The community of this extended family was a very different setting from the soft green farms of England. Bands of Indians would frequently travel through the area. In general they were always friendly to the settlers, but they had the habit of entering a house without knocking and helping themselves to any food on the ranch that they needed without asking. However, they almost always returned such "borrowed" food in kind on a later visit. It is not clear just what other profession besides ranching Minnie's brother-in-law C.B. Wilson was engaged in that would keep him away for up to a week at a time. However, he did have the fastest team of sleek black horses in the area, and a fast light-weight wagon and frequently drove them at night. Charles Wilson was also an outspoken and avid Democrat in a solidly Republican state. About the time that the community was broken up by the building of the Blackfoot dam, the Wilsons were divorced and Minnie's mother, sister, and niece lived as a family unit until the death of Granny Dryden in 1913 in Shoshone, Idaho. (Some family gossip suggests that the divorce of C.B. and Lizzie Wilson may have been the result of a STD passed from C.B. to Lizzie.)   The following formal family portrait of George and Minnie's family was taken about the same time, before the move to Blackfoot.
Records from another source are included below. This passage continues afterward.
-- ==== Sys2Proof/Certificates/Slice0/Obligations.lean ====
section
/-!
DEFINITION. What is claimed of the model: one proposition per claim, and the few tables and frames that they name.
-/

open Sys2Proof Sys2Proof.Machine

namespace Sys2Proof.Claims

/-- The commands that broadcast one instruction of a cluster's program, each with its opcode (R143). -/
def broadcastRows (cl : Fin 32) : List (Instr × Op) :=
  [(.mma cl, .mma), (.arrayWarm cl, .arrayWarm), (.epiFmt cl, .epiFmt), (.epiScale cl, .epiScale),
   (.epiClip cl, .epiClip), (.epiKeys cl, .epiKeys), (.epiStride cl, .epiStride), (.vadd cl, .vadd),
   (.vsub cl, .vsub), (.vmul cl, .vmul), (.vfma cl, .vfma), (.vmax cl, .vmax), (.vmin cl, .vmin),
   (.vsel cl, .vsel), (.vexp2 cl, .vexp2), (.vlog2 cl, .vlog2), (.vrcp cl, .vrcp), (.vrsqrt cl, .vrsqrt),
   (.vdot cl, .vdot), (.cvt cl, .cvt), (.dmaIssue cl, .dmaIssue), (.qcfg cl, .qcfg), (.qreset cl, .qreset),
   (.qmove cl, .qmove), (.qdrop cl, .qdrop)]

/-- The instruction that a unit receives: the word, its place in the cluster's order, and what it latches (R65, R165). -/
def receives (s : State) (cl : Nat) (w : BitVec 128) (u : CoreUnit) : Job :=
  { word := w, no := (s.cl cl).issue, unit := u, pc := (s.cl cl).pcCode, ctx := (s.cl cl).ctx, gen := (s.cl cl).gen,
    io := s.epDie (s.cl cl).ctx (cl / 8),
    iter := (((s.cl cl).frames[(issueF w.toNat).lsel]?).map (·.idx)).getD 0 }

/-- The sequencer past its current slot (R167, R193). -/
def pastSlot (l : Cluster) : Cluster :=
  { l with pc := (nextSlot l.pc l.frames).1, frames := (nextSlot l.pc l.frames).2, progress := true }

/-- No trace record of a class is written on the die of a cluster (R519). -/
def traceOff (s : State) (d cls : Nat) : Prop := bit (s.traceCfg d 5 0) 4 = false ∨ bit (s.traceCfg d 5 0) cls = false

/-- A post of the cluster's program: the operation of its word on the semaphore that it names. -/
def postOf (s : State) (cl : Nat) (w : BitVec 128) : Post :=
  ⟨semTarget cl (semF w.toNat), decide (insOp w.toNat = some .semSub), (semF w.toNat).value, (s.cl cl).ctx,
    (s.cl cl).gen, cl / 8⟩

/-- The moves on their way once one of them is dropped: it is gone, or reads on when it has blocks to read (R171). -/
def movesWithout (s : State) (m : MoveFlight) : List MoveFlight :=
  if m.left = 0 then s.moves.erase m
  else s.moves.map (fun x => if x = m then { x with judged := some true, blocks := [] } else x)

/-- A counter of the dictionary has grown by `n` (R4). -/
def counted (s t : State) (k n : Nat) : Prop := t.par k = (s.par k + n) % 2 ^ 64

/-- The key of a semaphore in its store; two semaphores of the part share none (R196). -/
def semKey : SemRef → Bool × Nat
  | .side c i => (false, c * 4096 + i)
  | .pkg n i => (true, n * 16384 + i)

/-- The completion ADD that a command or descriptor names, as a post of its context from a die (R180, R235, R14). -/
def addOf (scope die cluster index value x gen src : Nat) : List Post :=
  ((semOfC scope die cluster index).map (fun r => (⟨r, false, value, x, gen, src⟩ : Post))).toList

/-- The completion ADD of a command word (R179, R180). -/
def cmdAdd (x : Nat) (c : Cmd) : List Post :=
  addOf (bits c.word.toNat 269 268) (bits c.word.toNat 267 266) (bits c.word.toNat 265 263) (bits c.word.toNat 262 249)
    (bits c.word.toNat 248 225) x c.gen 4

/-- Does a command name, as its completion, a cluster that its context does not hold (R192)? -/
def foreignAdd (s : State) (x : Nat) (c : Cmd) : Bool :=
  bits c.word.toNat 269 268 = 1 && !s.holds x (bits c.word.toNat 267 263)

/-- The word of a completed command: STATUS, CODE, SECTION, SLOT and NUMBER filled in (R180). -/
def doneWord (c : Cmd) (status code sect slot : Nat) : Nat :=
  setBits (setBits (setBits (setBits (setBits c.word.toNat 503 496 status) 495 480 code) 479 472 sect) 471 461 slot)
    447 416 c.n

/-- From `s` to `t` a command other than WAIT completes: it waits no more, its result stands in its slot of the stream, and
its ADD is on its way. One that names a foreign cluster completes NOT_OWNED, without its ADD (R180, R192). -/
def Completes (s t : State) (x : Nat) (c : Cmd) (status code sect slot : Nat) : Prop :=
  (t.cx x).cur = none ∧ t.posts = s.posts ++ (if foreignAdd s x c then [] else cmdAdd x c) ∧
  t.mem = (s.writeSpace 0 (s.par (K.CONTEXT_STREAM_BASE + x) + 64 * (c.n % 2 ^ bits (s.par (K.CONTEXT_STREAM_CFG + x)) 4 0))
    (toBytes 64 (if foreignAdd s x c then doneWord c 4 0 0 (bits c.word.toNat 267 263)
      else doneWord c status code sect slot))).mem

/-- The command of a word at number n of a context's stream (R177). -/
def nextCmd (s : State) (x : Nat) : Cmd :=
  { n := (s.cx x).read, gen := (s.cx x).gen,
    word := BitVec.ofNat 512 (ofBytes (s.readSpace 0 (s.par (K.CONTEXT_STREAM_BASE + x)
      + 64 * ((s.cx x).read % 2 ^ bits (s.par (K.CONTEXT_STREAM_CFG + x)) 4 0)) 64)) }

/-- May the command processor read the context's next command (R177)? -/
def mayRead (s : State) (x : Nat) : Prop :=
  s.live = true ∧ (s.cx x).st = .opened ∧ (s.cx x).orphaned = false ∧ (s.cx x).cur = none ∧
    (s.cx x).read % 2 ^ 24 ≠ (s.sem (.pkg 0 (bits (s.par (K.CONTEXT_STREAM_CFG + x)) 45 32))).toNat

/-- What a message that lands does, given the I/O die, the entry, the context and the step that it lands in. -/
abbrev Landing := State → Nat → Nat → Nat → Option (Nat × Nat) → State

/-- The commands of messages on VC2 to VC7 that arrive, each with its MTYPE, the faults that it brings to the copies of the
collective engines, and what it does where it lands (R406, R437). -/
def arrivalRows (m : List (BitVec 128)) (faults : List CopyFault) : List (Instr × Nat × List CopyFault × Landing) :=
  [(.semOp m, 4, [], fun t => t.landSemOp m), (.write m, 5, [], fun t => t.landWrite m),
   (.resp m, 6, [], fun t => t.landResp m), (.gatherReq m, 7, [], fun t => t.landGatherReq m),
   (.gatherReply m, 8, [], fun t => t.landGatherReply m),
   (.partialMsg m faults, 9, faults, fun t io e x st => (t.landPartial m io e x st).regather)]

/-- The message is dropped under a counter: it leaves its receive buffer, and nothing else changes. -/
def droppedAs (s : State) (m : List (BitVec 128)) (k : Nat) (o : Outcome) : Prop :=
  ∃ t, o = .next t ∧ t = { s with links := (s.takeMsg m).links, od := t.od } ∧ t.par k = (s.par k + 1) % 2 ^ 64 ∧
    ∀ j, j ≠ k → t.par j = s.par j

/-- A request without the time of its last transmission, which moves when a port transmits it (R428). -/
def timeless (r : Req) : Req := { r with sent := 0 }

/-- An endpoint entry that admits nothing: not VALID, or the reserved index (R418, R419). -/
def admitsNothing (s : State) (io e : Nat) : Prop := bit (s.ep io e) 0 = false ∨ e = 0x3FFFF

/-- In DEEP a message came to a port of another I/O die than it is for (R576). -/
def crossesInDeep (s : State) (io : Nat) (m : List (BitVec 128)) : Bool :=
  s.power.state = .deep && s.links.inbox.any (fun p => p.2 = m && p.1 / 9 ≠ io)

/-- The message names another context or generation than its entry, or one that takes nothing (R423). -/
def staleRemote (s : State) (io : Nat) (m : List (BitVec 128)) : Prop :=
  let w := s.ep io (Msg.common m).dep
  (Msg.common m).ctx ≠ bits w 56 53 ∨ (Msg.common m).gen ≠ bits w 52 41 ∨
    ((s.cx (bits w 60 57)).st ≠ .opened ∧ (s.cx (bits w 60 57)).st ≠ .stopped)

/-- A step of a context by number and attempt. -/
def stepsNamed (s : State) (x num attempt : Nat) : List Step :=
  (s.cx x).steps.filter (fun t => t.num = num && t.attempt = attempt)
                             Reay family                                            Constance
                              about 1898                                 Minnie, Alice, Annie, George
                                                                                      Jack (J.M.),  Dryden
 

IV. The Blackfoot years.

George and Minnie moved from their dry ranch in the hills to irrigated farming in Blackfoot, Idaho in 1903 when the flooding of their property by the reservoir forced the sale of the ranch.  Their son J.M. started his schooling in Blackfoot's newly constructed Irving School.  After a winter in a rented house they bought a 40 acre irrigated farm on the north side of Blackfoot (now a residential neighborhood) where they remained and actively farmed until  WWII.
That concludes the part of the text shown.